Referring to fig. 1, fig. 1 is a flowchart illustrating steps of a method for manufacturing a solar cell according to an embodiment of the present invention, where the method may include:

step 101, providing a silicon substrate.

In the embodiment of the invention, an N-type silicon wafer can be processed according to process requirements to provide a silicon substrate, and optionally, the N-type silicon wafer can be cleaned, napped and the like, wherein the cleaning can remove organic impurities or inorganic impurities existing on the surface of the N-type silicon wafer in the forms of atoms, ions, particles, films and the like, chemical cleaning such as acid cleaning, solvent extraction cleaning, plasma cleaning and the like can be selected, and physical cleaning can be high-pressure cleaning, ultrasonic cleaning and the like; the texturing may be acid texturing, alkali texturing, electrochemical texturing, laser texturing, and the like, and the method for providing the silicon substrate is not particularly limited in the embodiments of the present invention.

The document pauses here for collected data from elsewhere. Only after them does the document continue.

/-- What follows the end of a fibre: it is absent from every armed belay, counts as arrived at STEP and ROPEBAR, and
its team ends with its last fibre (R120, R179, R182, R292). -/
def State.afterEnd (s : State) (k : FKey) : State :=
  let s := s.tryBelays k.launch k.team
  let s := match s.launch? k.launch with
    | some l => s.tryRope k.launch (k.team / l.rope)
    | none => s
  let s := s.tryStep k.launch
  if s.fibres.all fun f => !(f.key.launch == k.launch && f.key.team == k.team) || decide (f.status = .ended) then
    s.endTeam k.launch k.team
  else s

/-- The key under which what an ended fibre leaves behind goes on: that of no fibre, since its slot may start another
(R178); a record gives the FID modulo 65,536. -/
def orphanKey (k : FKey) : FKey := { k with fid := k.fid + 65536 }

/-- The release store or atomic that an ended fibre still holds (R161, R264). -/
def Fibre.leftHeld (f : Fibre) : List HeldOp :=
  match f.relHold with
  | some (scope, .atomic a) => [⟨orphanKey f.key, f.core, scope, f.gwmax, .atomic { a with fibre := orphanKey f.key, dst := none }⟩]
  | some (scope, h) => [⟨orphanKey f.key, f.core, scope, f.gwmax, h⟩]
  | none => []

/-- Whether a load goes on without its fibre: the data of a queued ACCLD and of a pattern table, which are the team's (R360,
R363). -/
def LoadReq.outlives (l : LoadReq) : Bool :=
  match l.dst with
  | .regs _ => false
  | _ => true

/-- What a fibre that ends leaves in the launch's record: each missed promise posted to it and not delivered (R26). -/
def State.recordMisses (s : State) (f : Fibre) : State :=
  (f.posted.filter fun p => p.cause == 5).foldl
    (fun s p => s.record f.key.launch ⟨2, 0x05, f.key.fid, f.key.team, p.tval⟩) s

/-- A fibre that ends: it leaves its batches; nobody reads its loads and results; its writes, its release hold, its commands
and pushes go on without it, and a task kept for the re-execution of its WPOP returns to QUEUED (R161, R384). -/
def State.retireFibre (s : State) (f : Fibre) : State :=
  let mine := fun (k : FKey) => decide (k = f.key)
  let pass := fun (k : FKey) => if k = f.key then orphanKey k else k
  let s := s.recordMisses f
  let s := f.keptTask.elim s fun t => s.moveTask t.wl t.uid (.queued f.core)
  let s := s.setFibre
    { f with status := .ended, region := [], posted := [], relHold := none, acqHold := false, task := none,
             keptTask := none, notReady := [], hints := Hints.none }
  let loads := s.m.loads.filter fun l => !(mine l.fibre) || l.outlives
  let m := { s.m with
    loads := loads.map fun l => { l with fibre := pass l.fibre },
    results := s.m.results.filter fun r => !(mine r.fibre),
    spads := (s.m.spads.filter fun a => !(mine a.fibre && a.load.isSome)).map fun a => { a with fibre := pass a.fibre },
    atoms := s.m.atoms.map fun a => if mine a.fibre then { a with fibre := pass a.fibre, dst := none } else a,
    outs := s.m.outs.map fun o => { o with
      fibres := o.fibres.map pass, backFor := o.backFor.map pass, vas := o.vas.map fun v => (pass v.1, v.2) },
    held := s.m.held ++ f.leftHeld }
  { s with m := m,
           batches := s.batches.map (fun b => { b with members := b.members.filter fun k => !(mine k) }),
           cmds := s.cmds.map (fun c => { c with issuer := pass c.issuer }),
           cairn := { s.cairn with pushes := s.cairn.pushes.map fun p => { p with issuer := pass p.issuer } },
           mat := { s.mat with abFifo := s.mat.abFifo.filter fun r => !(mine r.fibre) } }

end Sys2Proof.Machine
end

102, depositing a borosilicate glass layer on the front side of the silicon substrate

In the embodiment of the present invention, a deposition method may be adopted to deposit a borosilicate glass layer on the front surface of the silicon substrate, that is, a chemical reaction is performed on the front surface of the silicon substrate based on a gaseous boron source to generate the borosilicate glass layer, optionally, a chemical vapor deposition method may be adopted to deposit the borosilicate glass layer, for example, a normal pressure chemical vapor deposition, a plasma enhanced chemical vapor deposition, and the like are adopted to prepare the borosilicate glass layer, and a boron diffusion light doping process is not required to be performed at a high temperature of about 1000 ℃ to form the borosilicate glass layer on the front surface of the silicon substrate, so that damage to the silicon substrate under the high temperature condition is avoided.

103, coating etching slurry in a preset pattern area on the front surface of the silicon substrate, and etching off the borosilicate glass layer in the pattern area.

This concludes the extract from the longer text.